Since you’re handling two PMA.core instances (PMA.start utilizes a limited of PMA.core, too), it’s a good idea to explicitly mentioned the PMA.core sessionID values as optional arguments in your code (we typically don’t do this when only interacting with a single instance; remember: good programmers are not only lazy but also know when to be):

core.get_directories("C:/", sessionID = sourceSession)
core.get_slides("C:/wsi", sessionID = sourceSession)
core.get_directories("_sys_ref/", sessionID = targetSession)
core.get_slides("_sys_ref/experiment", sessionID = targetSession)

Once you’re assured that your source data is available and your target folder is ready (and doesn’t have the data you’re looking for yet), it’s time to do the actual upload:

core.upload("C:/wsi/OS-3.ndpi", "_sys_ref/experiment", targetSession)

This call is spectacularly unimpressive. But behind the scenes, it figures out which files belong to the slide, and transfers them one by one to your target destination,. Large files are automatically split in smaller blocks.

And of course this can be made a lot more complex. This is the step where the magic happens: you can build a loop around all the slides found in the source folder, and you can add checks to make sure the target folder is empty to begin with (or at least doesn’t contain the to be transferred slide yet).

Regardless, after the transfer is complete, you want to verify that everything went right.

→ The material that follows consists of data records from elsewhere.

-- ==== Sys2Proof/Machine/Vector.lean ====
section
/-! DEFINITION. Vector and mask instructions (R347 to R370). Each instruction is a unit that takes its VX prefix (R262)
as an argument: the default of R262 without one, the fields of the prefix when it is governed (R265). -/
namespace Sys2Proof.Machine

/-- The fields of a VX prefix with the unit's length: 4 without a prefix, 8 with one (R262, R265). -/
structure Pfx where
  mask : Nat
  z : Bool
  rnd : Nat
  vc : Nat
  vcv : Bool
  sat : Bool
  len : Nat
  deriving DecidableEq, Repr

/-- Without a prefix (R262). -/
def noPfx : Pfx := ⟨0, false, 6, 0, false, true, 4⟩

/-- Is lane i active under a prefix's mask (R347)? -/
def active (a : Act) (p : Pfx) (i : Nat) : Bool := (mreg a p.mask).getLsbD i

/-- Lane i of vector register v as type t. -/
def laneOf (s : State) (a : Act) (t v i : Nat) : Nat := lane (tWidth t) (vreg s a v) i

/-- A vector unit: legal by its fields, its vector and scalar sources awaited (R350), its destinations held until
pending replies are written. A prefix with vcv set is legal only where a fourth operand is taken. -/
def vecUnit (p : Pfx) (legal vcOk : Bool) (vs : List Nat) (ss : List Nat) (vd sd : List Nat) (s : State)
    (k : Act → State) : Host.Outcome State Fault Refusal :=
  issueUnit s (legal && p.rnd != 7 && (vcOk || !p.vcv))
    (fun a => vNames a (if p.vcv then p.vc :: vs else vs) ++ sNames ss) (fun a => vNames a vd ++ sNames sd) k

/-- The element-wise rule of R347 over n lanes of type t: f gives result and events of an active lane from its number
and a draw; lanes from n to L − 1 are inactive. -/
def elemwise (s : State) (a : Act) (p : Pfx) (t n d : Nat) (f : Nat → Nat → Nat × Nat) : State :=
  let core := coreOf a
  let w := tWidth t
  let old := vreg s a d
  let base := (coreAt s core).draws
  let rs := (List.range (tLanes t)).map fun i =>
    if i < n && active a p i then (true, f i (drawAt core (base + i)))
    else (false, (if p.z then 0 else lane w old i, 0))
  let s := useDraws s core (roundMode a p.rnd) (tLanes t)
  let s := setV s a d (ofLanes w (rs.map fun r => r.2.1))
  retireEv s a p.len ((rs.filter fun r => r.1).map fun r => r.2.2)

/-- Low bits of an exact integer, clamped with saturation or wrapped (R352). -/
def intRes (t : Nat) (sat : Bool) (x : Int) : Nat × Nat :=
  intConvert t false (.num (x < 0) (.dy x.natAbs 0)) 0 sat 0

/-- A floating-point lane operation of R351 on exact values. -/
def fpLane (t : Nat) (r : FVal × Nat) (ops : List FVal) (mode : Nat) (sat : Bool) (u : Nat) : Nat × Nat :=
  match fmtOf t with
  | some k => fResult k r ops mode sat u
  | none => (0, 0)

You instinct probably tells you to compare the ImageInfo objects on both sides:

However, this is not a good idea, as the ImageInfo will actually differ, as it contains a couple of location-dependent and slide-specific criteria as well. Comparing the information then just becomes confusing.

Rather, we recommend that after transferring a slide, you merely pull up the fingerprint for each slide:

core.get_fingerprint('_sys_ref/experiment/OS-3.ndpi', sessionID = targetSession)
core.get_fingerprint('C:/wsi/OS-3.ndpi', sessionID = sourceSession)

Comparing these two strings is a lot easier, whether through visual (interactive) or automated detection:

Which way do I take?

Due to their size and file structure, whole slide images are complicated data-beasts. Wrestling Managing them takes some time and practice.

The Pathomation software platform for digital pathology and virtual microscopy recognizes that both simple and complex slide transfer scenarios emerge from daily practice. Therefore, we offer different tools and routes to efficiently transfer slides, depending on which category of user you fall into and the scenario you with to implement.